A Visit to the Internet Archive

The Internet Archive HQ

A number of us from Ace Monster Toys went to visit the Internet Archive on April 1, 2011. The creator of the DIY Book Scanner, Daniel Reetz, had come into town to meet with people there on, you guessed it, book scanning. As always, he came by Ace Monster Toys when he arrived to take a look at the progress on our own book scanner. He invited me, Myles, Robbie, and others to go with him to the Internet Archive to check out the book scanners that they use for their ongoing book digitizing efforts.

Friday morning, I gathered everyone up in the trusty prius and we drove over to the archive in San Francisco. As you can see above, they’ve taken over a Christian Science church building, which gives the place the kind of regal air that you would expect of an institution dedicated to the public good. We had lunch with the archive’s employees and guests and got to hear a round of introductions and updates on what people had been working on or why they were interested in the archive. The diversity of people there, including visitors from two different universities (I believe), was pretty inspiring. They’d just moved their data center into the building and were excited to be retiring the last of the old servers that week.

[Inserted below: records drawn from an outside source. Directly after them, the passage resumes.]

-- ==== Sys2Proof/Machine/Device.lean ====
section
/-! DEFINITION. What the package tells the outside: device events and interrupts (R374), error records (R347), and
the trace unit's packets (R356–R364). -/

namespace Sys2Proof.Machine

/-! Device events (R374, Table 21.5) -/

/-- The 16-byte entry of an event. -/
def eventEntry (num core slot fd region tick : Nat) : Nat :=
  num + 2 ^ 8 * core + 2 ^ 17 * slot + 2 ^ 24 * fd + 2 ^ 36 * region + 2 ^ 64 * tick

/-- An interface's event ring takes entries (R374). -/
def VI.ringUsable (v : VI) : Bool :=
  let n := BitVec.field v.evsize 4 0
  decide (8 ≤ n) && decide (n ≤ 16) && BitVec.field v.evsize 15 5 = 0 && v.evbase ≠ 0

/-- Raises an event on an interface: the ring entry first, then the interrupt; a full or unusable ring drops the entry
and sets OVF (R374). -/
def State.event (s : State) (v num core slot fd region : Nat) : State :=
  let vi := s.vi v
  let n := 2 ^ BitVec.field vi.evsize 4 0
  let used := (vi.evtail.toNat + n - vi.evhead.toNat % n) % n
  let s : State :=
    if vi.ringUsable && decide (used < n - 1) then
      let at' := vi.evtail.toNat % n
      (s.homeWrite (vi.evbase + 16 * at') (toBytes 16 (eventEntry num core slot fd region s.tick))).modVi v
        (fun x => { x with evtail := BitVec.ofNat 16 ((at' + 1) % n) })
    else s.modVi v (fun x => { x with ovf := true })
  { s with msis := s.msis ++ [({ addr := vi.msiaddr, data := vi.msidata + BitVec.ofNat 32 num, tick := s.tick } : Msi)] }

/-- An event of a workgroup's region. -/
def State.groupEvent (s : State) (g : Group) (num core slot : Nat) : State :=
  s.event g.region.vi num core slot g.region.faultDom g.region.index

/-- One error record, concerning a workgroup or none; an uncorrectable outcome also sends event 3, to the workgroup's
interface (R347, R374). -/
def State.errorRecord (s : State) (outcome store core loc : Nat) (x : Option Group) : State :=
  let s := { s with errors := s.errors ++
    [({ tick := BitVec.ofNat 64 s.tick, outcome := outcome, store := store, core := core, loc := loc } : ErrorRecord)] }
  if outcome = 0 then s.count core (coreCtr 0x4C) (if store ≤ 3 && store ≠ 1 then 1 else 0)
  else match x with
    | some g => s.groupEvent g 3 core 0
    | none => s.event 0 3 core 0 0 0

/-- The stack that holds a line (R265). -/
def stackOf (line : Nat) : Nat := homeOf (line * 64) / 16

/-- A corrected error of a line of a stack counts towards its scrubber's rate (R350). -/
def State.noteCorrected (s : State) (e : ErrorRecord) : State :=
  if e.outcome = 0 && decide (5 ≤ e.store) && stackOf e.loc < 16 then
    let q := Tab.get Scrubber.reset s.scrub (stackOf e.loc)
    { s with scrub := Tab.put s.scrub (stackOf e.loc) { q with corrected := q.corrected ++ [s.tick] } }
  else s

/-- Writes the error records of what has been found, one after the other (R347). -/
def State.reportFound (s : State) : State :=
  s.found.foldl (fun s e => (s.errorRecord e.outcome e.store e.core e.loc none).noteCorrected e) { s with found := [] }

/-! The trace unit -/

/-- A core's trace unit follows the warps of these slots (R356). -/
def Trace.covers (t : Trace) (slot : Nat) : Bool := t.en && decide (t.first ≤ slot) && decide (slot < t.first + t.count)

/-- Free bytes of the buffer (R359). -/
def Trace.room (t : Trace) : Nat := t.size.toNat - (t.write.toNat - t.read.toNat)

/-- Writes a whole packet at TBASE + (TWRITE mod TSIZE), wrapping at the end of the buffer, or drops it (R356, R359,
R361). -/
def State.putPacket (s : State) (c : Nat) (bs : List Byte) : State :=
  let t := (s.core c).trace
  if t.dropped ≠ 0 || t.room < bs.length || t.size = 0 then
    (s.modCore c (fun k => { k with trace := { t with
      dropped := t.dropped + 1, firstDrop := if t.dropped = 0 then s.tick else t.firstDrop, lastDrop := s.tick } })).count
        c (coreCtr 0x4F) 1
  else
    let s := (bs.zipIdx).foldl
      (fun s (b, i) => s.homeWrite (t.base.toNat + (t.write.toNat + i) % t.size.toNat) [b]) s
    s.modCore c (fun k => { k with trace := { t with write := t.write + BitVec.ofNat 64 bs.length } })

/-- Each gang of each warp of a core that has a live slice (R363). -/
def Core.gangMarks (k : Core) : List GangMark :=
  k.warps.flatMap (fun (slot, w) => w.gangs.map (fun g =>
    let sl := w.slice (gangLeader g)
    ({ slot := slot, pc := sl.pc, gang := g, m0 := w.m0 g, depth := sl.depth } : GangMark)))

/-- An entry of a SYNC (R357). -/
def GangMark.entry (q : GangMark) : List Byte :=
  toBytes 8 (q.pc.toNat + 2 ^ 57 * q.slot) ++ toBytes 8 (q.gang.toNat + 2 ^ 16 * q.m0.toNat + 2 ^ 48 * q.depth)

/-- The SYNC entries of the present tick: the gangs of the traced warps as they stood when it began (R363). -/
def State.syncNow (s : State) (c : Nat) : List Byte :=
  let k := s.core c
  ((if k.trace.startTick = s.tick then k.trace.atStart else k.gangMarks).filter (fun q => k.trace.covers q.slot)).flatMap GangMark.entry

/-- Writes a SYNC (R358, R363). -/
def State.putSync (s : State) (c : Nat) : State :=
  let es := s.syncNow c
  let at' := (s.core c).trace.write
  let n0 := (s.core c).trace.dropped
  let s := s.putPacket c ([0x08, BitVec.ofNat 8 (es.length / 16)] ++ toBytes 8 s.tick ++ es)
  if (s.core c).trace.dropped = n0 then
    s.modCore c (fun k => { k with trace := { k.trace with
      sync := at', tick := s.tick, owed := false, syncTick := s.tick } })
  else s

/-- The SYNC that must precede the next packet, where one is due (R357, R358); while packets are being dropped none is
(R359, Table 20.7). -/
def State.traceSyncDue (s : State) (c : Nat) : State :=
  let t := (s.core c).trace
  if t.dropped = 0 && (t.owed || 4096 ≤ t.write.toNat - t.sync.toNat) then s.putSync c else s

/-- Moves the running base tick to the present, unless the packet just put was dropped (R362). -/
def State.traceBase (s : State) (c dropped : Nat) : State :=
  if (s.core c).trace.dropped = dropped then s.modCore c (fun k => { k with trace := { k.trace with tick := s.tick } }) else s

/-- The DELTA that must precede the next packet, where the gap is too long for its tag (R362); while packets are being
dropped none is due (R359, Table 20.7). -/
def State.traceDelta (s : State) (c : Nat) : State :=
  let t := (s.core c).trace
  let gap := s.tick - t.tick
  if t.dropped = 0 && decide (63 < gap) then (s.putPacket c (0x0A :: toBytes 4 gap)).traceBase c t.dropped else s

/-- A packet with its tag (R357). -/
def State.putTagged (s : State) (c : Nat) (q : TracePkt) : State :=
  let t := (s.core c).trace
  let tag := q.slot * 512 + q.low * 64 + (s.tick - t.tick) % 64
  (s.putPacket c (q.type :: toBytes 2 tag ++ q.rest)).traceBase c t.dropped

/-- Puts a packet among those of its tick in ascending warp slot, then slice, behind those of its own gang (R358). -/
def insertPkt (q : TracePkt) : List TracePkt → List TracePkt
  | [] => [q]
  | p :: r =>
    if q.slot < p.slot || (q.slot = p.slot && decide (q.low < p.low)) then q :: p :: r else p :: insertPkt q r

/-- The packets of the tick that ends, in their order, each with the SYNC and the DELTA that must precede it (R357, R358,
R362). -/
def State.flushTrace (s : State) (c : Nat) : State :=
  let ps := ((s.core c).trace.packets).foldl (fun l q => insertPkt q l) []
  let s := s.modCore c (fun k => { k with trace := { k.trace with packets := [] } })
  ps.foldl (fun s q => ((s.traceSyncDue c).traceDelta c).putTagged c q) s

/-- One tagged packet of a gang, where its warp slot is traced; it is written when the tick ends (R358). -/
def State.tracePacket (s : State) (c slot : Nat) (g : Mask8) (type : Byte) (rest : List Byte) : State :=
  if (s.core c).trace.covers slot then
    s.modCore c (fun k => { k with trace := { k.trace with packets := k.trace.packets ++
      [({ slot := slot, low := gangLeader g, type := type, rest := rest } : TracePkt)] } })
  else s

/-- An INDIRECT packet (Table 19.7). -/
def State.traceIndirect (s : State) (c slot : Nat) (issuer g : Mask8) (target : VA) : State :=
  s.tracePacket c slot issuer 0x02 (BitVec.ofNat 8 g.toNat :: toBytes 8 target.toNat)

/-- An EVENT packet: 0 exit, 1 handler entry, 2 SUPRET, 3 halt, 4 saved, 5 restored, 6 rollback (Table 19.7). -/
def State.traceEvent (s : State) (c slot : Nat) (g : Mask8) (kind : Nat) : State :=
  s.tracePacket c slot g (BitVec.ofNat 8 (0x07 + 16 * kind)) []

/-- A CALL packet: bit 4 return, bit 5 gate (Table 19.7). -/
def State.traceCall (s : State) (c slot : Nat) (g : Mask8) (ret gate : Bool) : State :=
  s.tracePacket c slot g (BitVec.ofNat 8 (0x06 + 16 * ret.toNat + 32 * gate.toNat)) []

/-- A MASK packet where the m0 bits of a gang changed between two states (Table 19.7). -/
def State.traceMask (s pre : State) (c slot : Nat) (g : Mask8) : State :=
  let m := fun (t : State) => (gangSlices g).foldl
    (fun a j => a + (Tab.get 0 ((t.warp c slot).slice j).m 0).toNat * 2 ^ (4 * j)) 0
  if m pre = m s then s else s.tracePacket c slot g 0x04 (toBytes 4 (m s))

/-- MASK packets of every gang of a warp (Table 19.7). -/
def State.traceMasks (s pre : State) (c slot : Nat) : State := ((s.warp c slot).gangs).foldl (fun s g => s.traceMask pre c slot g) s

/-- A LOSS and the SYNC after it, once 2,048 bytes are free (R359). -/
def State.traceLossOut (s : State) (c : Nat) : State :=
  let t := (s.core c).trace
  if t.dropped ≠ 0 && decide (2048 ≤ t.room) then
    let bs := 0x09 :: toBytes 4 t.dropped ++ toBytes 8 t.firstDrop ++ toBytes 8 t.lastDrop
    let s := s.modCore c (fun k => { k with trace := { k.trace with dropped := 0, firstDrop := 0, lastDrop := 0 } })
    (s.putPacket c bs).putSync c
  else s

/-- Time passes: 10 of 33 parts of a tick. Where a tick ends, its packets are written, and a new one begins with the gangs as
they stand (R358, R363). -/
def State.passTime (s : State) : State :=
  let t := { s with quanta := s.quanta + 10 }
  if t.tick = s.tick then t
  else
    let traced := (s.cores.filter (fun e => e.2.trace.en || !e.2.trace.packets.isEmpty)).map (·.1)
    let s := traced.foldl (fun s c => s.flushTrace c) s
    let s := { s with quanta := s.quanta + 10 }
    { s with cores := s.cores.map (fun e => (e.1, { e.2 with trace := { e.2.trace with atStart := e.2.gangMarks, startTick := s.tick } })) }

end Sys2Proof.Machine
end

After lunch, we were taken next door to check out their book scanning machines. Let’s just say that theirs were built on a whole different scale than our own. In comparison, here is the current image of the one we’ve been working on at AMT:

This is what they’re using at the Internet Archive (with the darkening covers pulled off):

As you can see, there is a little difference in sizing. Their design is much more robust that our own. Of course, other than our cheap cameras, ours has probably cost us $60 or $70 in parts and theirs, when first built many years ago, cost more than $10,000 each. These days, they can probably make them much more cheaply but they are looking to simplify their designs and to also make them much more portable. Our design, based on the work of Daniel and others, is table top and I carry it around the AMT space quite often as we work on it.

We were given a walk through of how they use their scanners. Myles and Daniel had a number of engineering questions as the weakest link in most book scanner designs is the platen that we use to hold pages spread for the photos. The Internet Archive’s design is elegant and a thing of beauty, as you can see, and we took many pictures so we can reference things as we try to figure out a way to make our own design better.

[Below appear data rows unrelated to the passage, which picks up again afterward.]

-- ==== Sys2Proof/Machine/Frames.lean ====
section
/-! DEFINITION. The frame stack and the undertow (R24–R36, R117, R126, R273, R331): which stack a row spills to,
making room, opening, resizing and closing frames, spills that land and rows that come back. -/

namespace Sys2Proof.Machine

/-- The number of open gate frames whose service owns the row at a stack position; a gate frame's header row belongs
to the caller (R126). -/
def Slice.level (sl : Slice) (pos : Nat) : Nat :=
  (sl.gates.filter (fun g => decide (g.first ≤ pos) && pos ≠ g.hdr)).length

/-- The save-stack entry that guards the rows of a level, counted from the outermost caller; `none` for the innermost
owner, whose stack SPILLTOP itself addresses (R126). -/
def Slice.guardOf (sl : Slice) (level : Nat) : Option GateSave := sl.gates.reverse[level]?

/-- SPILLTOP of the stack a level spills to. -/
def Slice.topOf (sl : Slice) (level : Nat) : VA := match sl.guardOf level with | some g => g.spillTop | none => sl.spillTop

/-- Base of the stack a level spills to. -/
def Slice.baseOf (sl : Slice) (level : Nat) : VA := match sl.guardOf level with | some g => g.base | none => sl.bsBase

/-- First address beyond the stack a level spills to: BSLIMIT, or the latched limit of the gate it runs in. -/
def Slice.limitOf (sl : Slice) (level : Nat) : VA :=
  if level = 0 then sl.bsLimit else match sl.guardOf (level - 1) with | some g => g.limit | none => sl.bsLimit

/-- ASID that owns the rows of a level (R34, R126). -/
def Slice.asidOf (sl : Slice) (asid : BitVec 16) (level : Nat) : BitVec 16 :=
  match sl.guardOf level with | some g => g.asid | none => asid

/-- Moves a level's SPILLTOP. -/
def Slice.setTopOf (sl : Slice) (level : Nat) (t : VA) : Slice :=
  match sl.guardOf level with
  | some _ =>
    { sl with gates := (sl.gates.reverse.zipIdx.map (fun (g, i) => if i = level then { g with spillTop := t } else g)).reverse }
  | none => { sl with spillTop := t }

/-- Resident rows of the slice (R331). -/
def Slice.resident (sl : Slice) : Nat := sl.top - sl.low

/-- Rows spilled on every stack of the slice. -/
def Slice.spilled (sl : Slice) : Nat := sl.low

/-- The oldest row that stands in the ring: rows whose refills have not landed count as resident below it (R331). -/
def Slice.landedLow (sl : Slice) : Nat := sl.low + sl.coming.length

/-- Whether the oldest resident row may not be spilled now: it is pinned (R36), or a variable-latency result is still to be written
to it (log entry 16). -/
def Slice.oldestPinned (sl : Slice) (B : Nat) : Bool :=
  sl.pins.any (fun p => p.1 = sl.low % B)
  || sl.hazards.any (fun h => h.kind = .row && h.idx = sl.low % B && h.varLat && !h.landed)

/-- The current frame, from its FP through its header row, is wholly resident. -/
def Slice.frameResident (sl : Slice) : Bool := decide (sl.landedLow ≤ sl.top - 2 - sl.fsz)

/-- Gives the status word of an unwound gate to the caller's f(FSZ − 1), in the lanes of the entry mask, once the frame
is resident (R127). -/
def Slice.takeStatus (sl : Slice) (B : Nat) : Slice :=
  match sl.unwound with
  | none => sl
  | some st =>
    if sl.frameResident then
      let r := sl.ringRow B (sl.fsz - 1)
      ({ sl with unwound := none } : Slice).putRow r (rowMerge (Tab.get 0 sl.m 0) (Tab.get 0 sl.rows r) (rowOf4 (fun _ => st)))
    else sl

/-- The oldest resident row. -/
def Slice.oldestRow (sl : Slice) (B : Nat) : W128 :=
  match Tab.find sl.low sl.aside with
  | some r => r
  | none => Tab.get 0 sl.rows (sl.low % B)

/-- Puts rows, as `v` has them, into the ring rows listed. -/
def Slice.putRows (sl : Slice) (rs : List Nat) (v : Nat → W128) : Slice := rs.foldl (fun s r => s.putRow r (v r)) sl

/-- Rows come back for a stalled RET take their ring rows once the closing frame has given them up. -/
def Slice.settle (sl : Slice) (B : Nat) : Slice :=
  let (home, rest) := (sl.aside.filter (fun e => decide (e.1 < sl.top))).partition (fun e => decide (sl.top ≤ e.1 + B))
  { (home.foldl (fun (s : Slice) e => s.putRow (e.1 % B) e.2) sl) with aside := rest, returning := false }

/-- The lanes in which some frame that holds the row at a stack position defines it (R29; log entry 91): the entry masks of
the frames, from the one whose header stands at `hdr` down to the last that reaches the row; all four for a header row, the
root frame and a gate frame. `fuel` bounds the frames. -/
def Slice.lanesAt (sl : Slice) (B pos : Nat) : Nat → Nat → Nat → Nat → BitVec 4
  | 0, _, _, _ => 15
  | fuel + 1, hdr, fsz, depth =>
    let h := Tab.get 0 sl.rows (hdr % B)
    let fp1 := hdr - fsz
    let own : BitVec 4 := if depth = 0 || hdGate h then 15 else hdEntry h
    if pos = hdr then 15
    else if pos + 1 < fp1 then
      (if depth = 0 then 15 else Slice.lanesAt sl B pos fuel (fp1 + hdK h - 1) (hdCallerFsz h) (depth - 1))
    else if depth = 0 || fp1 + hdK h - 1 < pos then own
    else own ||| Slice.lanesAt sl B pos fuel (fp1 + hdK h - 1) (hdCallerFsz h) (depth - 1)

/-- Spills the oldest resident row: it is copied out at once and held until its write lands (R30, R331); in the lanes that no
frame of the row defines, what is spilled is undefined (R29). -/
def Slice.spillOne (sl : Slice) (B seed : Nat) (asid : BitVec 16) : Slice :=
  let lv := sl.level sl.low
  let t := sl.topOf lv
  let d := sl.lanesAt B sl.low (sl.depth + 1) (sl.top - 1) sl.fsz sl.depth
  let row := rowMerge d (rowOf4 (fun l => free32 seed (regKey sl.num .row (sl.low % B) l + 4000000 * 5))) (sl.oldestRow B)
  let h : HeldSpill := { pos := sl.low, va := t, asid := sl.asidOf asid lv, row := row, level := lv, poison := false }
  { (sl.setTopOf lv (t + 16)) with
    low := sl.low + 1, aside := Tab.del sl.aside sl.low, held := sl.held ++ [h], spilledRows := Tab.put sl.spilledRows sl.low row
    spilledAt := Tab.del sl.spilledAt sl.low }

/-- Outcome of making room (R31, R33, R36). -/
inductive Room where
  | ok (sl : Slice) (spills : Nat)
  /-- The margin needs a pinned row, and too few rows are free, or a row whose refill has not landed. -/
  | stall
  | overflow
  deriving DecidableEq, Repr

/-- Spills oldest rows until `need + 8` ring rows are free, never one at or above position `keep`, stopping at a
pinned row; a row whose refill is under way counts as resident, and is spilled once it has landed (R331). `fuel` bounds the
spills (R31, R33, R36). -/
def Slice.makeRoom (sl : Slice) (B seed : Nat) (asid : BitVec 16) (need keep : Nat) : Nat → Nat → Room
  | 0, n => if sl.resident + need ≤ B then .ok sl n else .stall
  | fuel + 1, n =>
    if sl.resident + need + 8 ≤ B || keep ≤ sl.low then (if sl.resident + need ≤ B then .ok sl n else .stall)
    else if !sl.coming.isEmpty then .stall
    else if sl.oldestPinned B then (if sl.resident + need ≤ B then .ok sl n else .stall)
    else
      let lv := sl.level sl.low
      if (sl.limitOf lv).toNat < (sl.topOf lv).toNat + 16 then .overflow
      else Slice.makeRoom (sl.spillOne B seed asid) B seed asid need keep fuel (n + 1)

/-- New rows hold free values: registers of a new frame are undefined until written (R117, R121). Nothing writes them, so that
they take no shadow block (R256). -/
def Slice.freeRows (sl : Slice) (B seed first n : Nat) : Slice :=
  { sl with rows := ((List.range n).map (fun i => (first + i) % B)).foldl (fun t r =>
      Tab.set 0 t r (rowOf4 (fun l => free32 seed (regKey sl.num .row r l + 4000000 * 4)))) sl.rows }

/-- Opens a frame of `size` registers over `k` of the current one, room having been made (R26, R117). No RET asks for refills any
more: below the new frame the margin of R31 holds (R32). -/
def Slice.openFrame (sl : Slice) (B seed size k : Nat) (header : W128) : Slice :=
  let new := size - k + 1
  let s1 := sl.freeRows B seed sl.top (new - 1)
  let top := sl.top + new
  { s1.putRow ((top - 1) % B) header with top := top, fsz := size, depth := sl.depth + 1, returning := false, refillTo := none }

/-- The stack position of the current frame's FP plus one, so that the root frame's is 0 (R27). -/
def Slice.fpPos1 (sl : Slice) : Nat := sl.top - 1 - sl.fsz

/-- The stack position of the caller's header row (R26). -/
def Slice.callerHdr (sl : Slice) (B : Nat) : Nat := sl.fpPos1 + hdK (sl.hdr B) - 1

/-- The oldest stack position of the caller's frame, from its FP (R32). -/
def Slice.callerLow (sl : Slice) (B : Nat) : Nat := sl.callerHdr B - (hdCallerFsz (sl.hdr B) + 1)

/-- The caller frame is wholly resident (R32). -/
def Slice.callerResident (sl : Slice) (B : Nat) : Bool := decide (sl.landedLow ≤ sl.callerLow B)

/-- Closes the current frame (R26, R118 step 5), the ring rows of `gone` quenched, and asks for the refills of R32. -/
def Slice.closeFrameOver (sl : Slice) (B : Nat) (gone : List Nat) : Slice :=
  let h := sl.hdr B
  let top := sl.callerHdr B + 1
  let s0 := sl.putRows gone (fun _ => 0)
  let s1 := { s0 with top := top, fsz := hdCallerFsz h, depth := sl.depth - 1 }
  { s1.settle B with refillTo := some (s1.fpPos1 - 9) }

/-- Closes the current frame (R26, R118 step 5) and asks for the refills of R32. -/
def Slice.closeFrame (sl : Slice) (B : Nat) : Slice := sl.closeFrameOver B []

/-- Replaces the current frame by one of `size` registers with the same FP, K and header fields (R121, R122), room
having been made. -/
def Slice.resize (sl : Slice) (B seed size : Nat) : Slice :=
  let h := sl.hdr B
  let pos := sl.top - 1
  let top := sl.fpPos1 + size + 1
  let s1 := if sl.fsz < size then sl.freeRows B seed pos (size - sl.fsz) else sl
  { s1.putRow ((top - 1) % B) h with
            top := top, fsz := size, refillTo := if sl.fsz < size then none else sl.refillTo
            gates := sl.gates.map (fun g => if g.hdr = pos then { g with hdr := top - 1 } else g) }

/-- The room a resize needs (R121): none where the frame shrinks. -/
def Slice.resizeNeed (sl : Slice) (size : Nat) : Nat := size - sl.fsz

/-- A backing-store fault becomes pending against its slice (R34): PAGE sub-kind 1 in all four lanes, delivered W for
a row that is the caller's under a gate open now (R126). -/
def Slice.frameFault (sl : Slice) (j : Nat) (f : XlatFail) (va : VA) (level : Nat) : Slice :=
  if sl.pending.any (fun p => p.sub ≠ 2) then sl
  else
    let m : Mask32 := BitVec.ofNat 32 (15 * 2 ^ (4 * j))
    let p : PendFault := match f with
      | .minor => { cause := 0x08, cls := if level < sl.gates.length then .w else .s, sub := 1, mask := m, va := va }
      | .major => { cause := 0x08, cls := .w, sub := 1, mask := m, va := va }
      | .prot => { cause := 0x09, cls := .h, sub := 0, mask := m, va := va }
    { sl with pending := sl.pending ++ [p], resting := true }

/-- Moves the spill stack that SPILLTOP addresses: it keeps the rows it holds, so that its base moves along (R30, R229). -/
def Slice.moveTop (sl : Slice) (v : VA) : Slice :=
  { sl with bsBase := v - (sl.spillTop - sl.bsBase), spillTop := v, newSpillTop := none }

One of the things that Myles and I have spoken about a bit, and he’s been conferring with Daniel on this also, is coming up with practical ways to make DIY Book Scanner kits. These kits would include (potentially) the parts for the platen (which is the most complex), and plans and some parts for assembling the rest of the scanner out of standard materials that you can get at a hardware store. We’re still very much in the idea stage but it is goal in our thinking as we work on our scanner. We’re already planning to redo the platen on ours as soon as we figure out what we want to do as it is has some issues (though it works).

It was rather cool to get a chance to go out to the Internet Archive, see what they are doing, and meet a group of people that are really working to benefit everyone rather than enrich a series of investors. There is a phenomenal body of ephemeral materials in the world, be they books in local languages dating back hundreds of years, records in war zones, home movies and films, even television and other popular media of recent decades. Much of this material will be lost if people do not work to preserve it but it is the kind of thing for which universities have lost much of their funding. The Internet Archive seems to be pretty well focused on this problem, along with the ephemeral nature of the Internet.

I’ve put a photo set of the pictures that I took (mostly of their book scanners) up on flickr for those interested.